Presumably, the patients Giles has in mind here are women who allegedly terminated pregnancies because they were not “ready” to parent, either for financial or emotional reasons. In other words, they were uncomfortable with the thought of terminating their pregnancies, but saw no other choice. In turn, he notes there is a stigma associated with carrying a pregnancy to term and then relinquishing parental rights in adoption. While it sounds like he’s trying to be sympathetic to these patients by painting them as grieving would-be mothers, his so-called “solution” for the “problem” of these women choosing abortion is, of course, to take that choice away.
That solution, as he sees it, is what he calls a “fetal rescue” program, in which the state bears the burden and expenses of gestating the terminated pregnancy, including the burden and expense related to caring for any live birth that results. Here’s Giles’ proposal:
It [fetal rescue program] puts the woman in what we might call the gestate-or-relinquish dilemma: carry the fetus to term or relinquish it to the state prior to viability for attempted rescue via AW [artificial womb]. The gestate-or-relinquish dilemma can best be characterized as a pre-viability, pre-natal version of the raise-or-relinquish dilemma. Like its post-natal analogue, it frustrates the woman’s interest in ensuring the death of the fetus. If she opts not to carry the fetus to term, she must relinquish it to the state, and if AW succeeds, her biological child will be raised by others.

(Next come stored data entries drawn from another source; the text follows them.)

/-- LSP (spec/06_lockstep_and_darn.md Table 6.5). -/
def State.roLsp (s : State) : List RoRow := [
  (Reg.lspStat, 0, 1, fun _ => wf [(0, bit (s.lsp.anyV Pair.broken)), (1, bit (s.lsp.anyV Pair.failed)),
    (4, (maskOf 4 fun p => (s.pair p).broken).toNat), (8, (maskOf 4 fun p => (s.pair p).failed).toNat),
    (12, (maskOf 4 fun p => (s.pair p).restoring).toNat)]),
  (Reg.lspPairStat, 0x80, 4, fun p => (s.pair p).stat),
  (Reg.lspPairCkmax, 0x80, 4, fun p => s.cfg.regs.look (Reg.lspPairCkmax + 0x80 * p) 0),
  (Reg.lspPairDarncnt, 0x80, 4, fun p => (s.pair p).darnCnt),
  (Reg.lspPairDarnhr, 0x80, 4, fun p =>
    w32 ((s.pair p).darnTimes.countP (fun t => decide (s.sys.opNs < t + 3600000000000)) % 2 ^ 16)),
  (Reg.lspPairCkptcnt, 0x80, 4, fun p => (s.pair p).ckptCnt),
  (Reg.lspPairEarlycnt, 0x80, 4, fun p => wf [(0, (s.pair p).earlyLog.toNat), (16, (s.pair p).earlyDef.toNat)]),
  (Reg.lspPairFillmax, 0x80, 4, fun p => wf [(0, (s.pair p).fillLog), (16, (s.pair p).fillDef)]),
  (Reg.lspPairMminfo, 0x80, 4, fun p => (s.pair p).mminfo),
  (Reg.lspPairMmtime, 0x80, 4, fun p => (s.pair p).mmTime),
  (Reg.lspPairRestmax, 0x80, 4, fun p => (s.pair p).restMax),
  (Reg.lspPairDbgStat, 0x80, 4, fun p => let q := s.pair p
    wf [(0, bit q.halted), (1, bit q.bpHit), (2, q.bpNo.toNat), (4, bit q.stepped), (16, q.dbgDropped.toNat)]),
  (Reg.lspPairDbgPc, 0x80, 4, fun p => if (s.pair p).halted then (s.pair p).pc else 0)]

/-- The loops of engine `e`. -/
def State.engLoops (s : State) (e : Nat) : List (Nat × LoopCfg) := s.cfg.loops.filter fun l => decide (l.1 / 1024 = e)

/-- The configured load of engine `e` in 0.01 % of 24,000,000 standard steps per second (spec/07_loop_engines.md Table 7.7). -/
def State.engLoad (s : State) (e : Nat) : Nat :=
  ((s.engLoops e).map fun l => if l.2.ns = 0 then 0 else l.2.cost * 20000000000 / l.2.ns).sum / 1000 / 2400

/-- CLE_LOOP (spec/07_loop_engines.md Table 7.15). -/
def State.loopWord (s : State) (n : Nat) : Word :=
  let c := s.lcfg n
  wf [(0, n / 1024), (2, 1), (3, bit c.sched), (4, bit c.linear), (5, c.law), (10, bit c.reverse), (11, bit c.chk), (12, bit c.remoteFb),
    (13, bit c.remoteOut), (14, bit c.spExt), (16, c.owner)]

/-- A register of the window at place `k`, of loop `n` (spec/07_loop_engines.md Table 7.14). -/
def State.winWord (s : State) (n k : Nat) : Word :=
  let l := s.loop n
  let c := s.lcfg n
  if k = 0x04 then s.loopWord n
  else if k = 0x08 then wf [(0, c.period), (16, c.crease)]
  else if k = 0x0C then s.loopStat n
  else if k = 0x34 then l.out
  else if k = 0x38 then l.fb
  else if k = 0x3C then l.dyn.look 0 0
  else if 0x80 ≤ k ∧ k < 0xC0 then l.activeWord c ((k - 0x80) / 4)
  else if k = 0xC0 then wf [(0, l.schPt.toNat), (16, l.schF.toNat)]
  else if k = 0xC4 then wf [(0, l.cntSat.toNat), (8, l.cntFbl.toNat), (16, l.cntChk.toNat), (24, l.cntRef.toNat)]
  else if k = 0xC8 then l.setpoint c
  else if k = 0xCC then l.op.mout
  else 0

/-- CLE (spec/07_loop_engines.md Table 7.14) but for the windows. -/
def State.roCle (s : State) : List RoRow := [
  (Reg.cleStat, 0, 1, fun _ => wf [(0, (maskOf 4 fun e => (s.eng e).runs).toNat), (4, bit s.cle.chk0), (5, bit s.cle.chk1)]),
  (Reg.cleEngLoad, 4, 4, fun e => wf [(0, s.engLoad e), (16, (s.engLoops e).length)]),
  (Reg.cleEngSlack, 4, 4, fun e => (s.eng e).slack),
  (Reg.cleEngEntries, 4, 4, fun e => w32 (s.eng e).frame.length),
  (Reg.cleEngNanin, 4, 4, fun e => (s.eng e).nanin),
  (Reg.cleChkmm, 4, 2, fun k => if k = 0 then s.cle.mm0 else s.cle.mm1),
  (Reg.cleFbl, 4, 128, fun i => maskOf 32 fun b => (s.loop (32 * i + b)).fbl),
  (Reg.cleSat, 4, 128, fun i => maskOf 32 fun b => (s.loop (32 * i + b)).sat),
  (Reg.cleMan, 4, 128, fun i => maskOf 32 fun b => (s.loop (32 * i + b)).man)]

/-- DPX_MIRROR (spec/09_duplex_pair.md R245): the changed KiB of the last complete 1 ms window of full time, and the highest. -/
def State.mirrorWord (s : State) : Word :=
  let e := s.dpx2
  let w := s.tim.ns / 1000000
  let n := e.mirB / 1024
  if w = e.mirWin then wf [(0, e.mirKib.toNat), (16, e.mirMax.toNat)]
  else wf [(0, if w = e.mirWin + 1 then n else 0), (16, max e.mirMax.toNat n)]

/-- DPX (spec/09_duplex_pair.md Table 9.8). -/
def State.roDpx (s : State) : List RoRow :=
  let d := s.dpx
  let e := s.dpx2
  [ (Reg.dpxStat, 0, 1, fun _ => s.dpxStat),
    (Reg.dpxEpoch, 0, 1, fun _ => d.eOwn),
    (Reg.dpxEpochSeen, 0, 1, fun _ => d.eSeen),
    (Reg.dpxPartner, 0, 1, fun _ => wf [(0, if s.cfg.partner then s.cfg.partnerNode.toNat else 0), (24, d.partnerMode.toNat),
      (28, bit d.partnerRole)]),
    (Reg.dpxLane, 4, 2, fun n => if n = 0 then wf [(0, bit d.up0), (8, d.miss0.toNat), (16, d.crc0.toNat)]
      else wf [(0, bit d.up1), (8, d.miss1.toNat), (16, d.crc1.toNat)]),
    (Reg.dpxHblost, 0, 1, fun _ => d.hbLost),
    (Reg.dpxAlign, 0, 1, fun _ => w32 s.cfg.alignUs),
    (Reg.dpxGapLast, 0, 1, fun _ => e.gapLast),
    (Reg.dpxGapMax, 0, 1, fun _ => e.gapMax),
    (Reg.dpxTocnt, 0, 1, fun _ => wf [(0, e.toDet.toNat), (16, e.toCmd.toNat)]),
    (Reg.dpxMirror, 0, 1, fun _ => s.mirrorWord),
    (Reg.dpxBacklog, 0, 1, fun _ => w32 (min 8192 ((s.backlogNow + 1023) / 1024))),
    (Reg.dpxAckto, 0, 1, fun _ => e.ackTo),
    (Reg.dpxSynccnt, 0, 1, fun _ => wf [(0, e.syncDone.toNat), (16, e.syncAband.toNat)]),
    (Reg.dpxSyncprog, 0, 1, fun _ => w32 e.syncMib.toNat),
    (Reg.dpxPsNext, 0, 1, fun _ => e.psNext),
    (Reg.dpxPsLast, 0, 1, fun _ => wf [(0, e.psResult.toNat), (4, e.psCheck.toNat), (8, e.psRing.toNat), (16, e.psCnt.toNat)]),
    (Reg.dpxStepdown, 0, 1, fun _ => e.stepDown),
    (Reg.dpxOrphan, 0, 1, fun _ => w32 (s.hif.journal.countP JRec.orphan % 2 ^ 16))]

/-- NET (spec/10_io_network.md Table 10.8); a ring that is not configured reads 0 in all its registers (R294). -/
def State.roNet (s : State) : List RoRow :=
  let ring (f : Nat → Word) (r : Nat) : Word := if s.ringSet r then f r else 0
  let sel := bits (s.reg Reg.netStnSel) 0 10
  let x := s.stn sel
  [ (Reg.netStat, 0, 1, fun _ => wf [(0, (maskOf 4 fun r => s.ringSet r && (s.nring r).opened).toNat), (4, (maskOf 4 s.ringSet).toNat), (8, bit (s.portUp 4)),
      (9, bit (s.portUp 5)), (10, bit (s.portUp 6)), (16, s.net.stns.countV Stn.failed)]),
    (Reg.netPort, 4, 7, fun n => let p := s.net.ports.look n {}
      wf [(0, bit p.link), (1, bit p.held), (2, p.speed.toNat), (4, bit p.full), (16, p.fcs.toNat)]),
    (Reg.netStnInfo, 0, 1, fun _ => if s.stnSet sel then wf [(0, (s.scfg sel).node.toNat), (18, 1), (19, (s.scfg sel).cls)] else 0),
    (Reg.netStnStat, 0, 1, fun _ => wf [(0, bit x.failed), (1, bit x.rejoining), (2, bit x.paramPend), (8, x.last0.toNat)]),
    (Reg.netStnCnt, 0, 1, fun _ => wf [(0, x.missLatch.toNat), (8, x.timesFailed.toNat), (16, x.rejoins.toNat), (24, x.single.toNat)]),
    (Reg.netRingCfg, 0x40, 4, ring fun r => let c := s.cfg.rings.look r {}
      wf [(0, c.seg.toNat), (10, c.vid.toNat), (22, c.n), (31, bit c.slow)]),
    (Reg.netRingStat, 0x40, 4, ring fun r => let c := s.nring r
      wf [(0, bit c.opened), (1, bit c.east), (2, bit c.west)]),
    (Reg.netRingLoad, 0x40, 4, ring fun r => w32 (s.cfg.rings.look r {}).load.toNat),
    (Reg.netRingElim, 0x40, 4, ring fun r => (s.nring r).elim),
    (Reg.netRingSingle, 0x40, 4, ring fun r => (s.nring r).single),
    (Reg.netRingDisc, 0x40, 4, ring fun r => (s.nring r).disc),
    (Reg.netRingLate, 0x40, 4, ring fun r => (s.nring r).late),
    (Reg.netRingOpencnt, 0x40, 4, ring fun r => (s.nring r).openCnt),
    (Reg.netPeerStat, 0, 1, fun _ => wf [(0, s.net.subs.countV Sub.failed), (16, s.cfg.pubs.length)]),
    (Reg.netPeerElim, 0, 1, fun _ => s.net.peerElim),
    (Reg.netPeerDisc, 0, 1, fun _ => s.net.peerDisc),
    (Reg.netStnFailed, 4, 32, fun i => maskOf 32 fun b => (s.stn (32 * i + b)).failed),
    (Reg.netPeerFailed, 4, 8, fun i => maskOf 32 fun b => (s.net.subs.look (32 * i + b) {}).failed)]

/-- f in 0.001 ppb, rounded to nearest (spec/11_time.md Table 11.6, TIM_FREQ). -/
def Tim.freqWord (t : Tim) : Word :=
  let u : Int := 65536 * 1000000
  BitVec.ofInt 32 ((2 * t.f + u).fdiv (2 * u))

According to Giles, these state-mandated, state-funded, and state-run fetal rescue programs would resolve any social stigma surrounding carrying a pregnancy to term and relinquishing parental rights via adoption because a patient would have the ability to effectively, privately “terminate” their pregnancy in a way that doesn’t “kill” it.
We must consider, however, that pregnant people’s bodies are already battlegrounds under the law, and that the very idea of the state stepping in and “rescuing” fetuses as early as conception completely erases women’s reproductive privacy rights—the rights that Roe v. Wade are supposed to enshrine.
Also, what, if any, legal rights would spouses, partners, parents, or other family members have to the pregnancy developing in the artificial womb? If lawmakers refuse to fund social service programs now, what makes us think they’ll do so in the name of “fetal rescue?” And should the state refuse to bear the full cost of these programs, who do we think will shoulder that burden the most? Poor people. People of color. People with disabilities. The very same people with limited reproductive freedom and autonomy right now.
More importantly, Giles’ argument presumes without question that once a person is pregnant they somehow “owe” the state a live birth. This is a presumption with immediately dangerous consequences playing out in places like Tennessee, Alabama, Wisconsin, and Indiana, where prosecutors and judges are incarcerating women for being a perceived threat to their developing pregnancy.
It would be easy to write off Giles’ fetal rescue program as the stuff of theocratic sci-fi fantasy. To do so, however, would dangerously underestimate the political willpower of the anti-abortion movement, which has made significant gains peddling abortion restrictions—such as informed consent requirements and parental involvement laws—dressed up as “solutions” to the problem of patients “struggling” with the decision to end a pregnancy.
To be clear, advances in reproductive technology like the artificial womb have tremendous promise in improving the lives of many. But when scholars like Giles argue there is a “problem” with women having full autonomy over their reproductive selves, and that the legal “solution” is for the state to leverage that technology to remove that autonomy in the name of “expanding” choices for women, it’s imperative for reproductive rights advocates to take that argument seriously and head-on, lest we risk losing those rights altogether.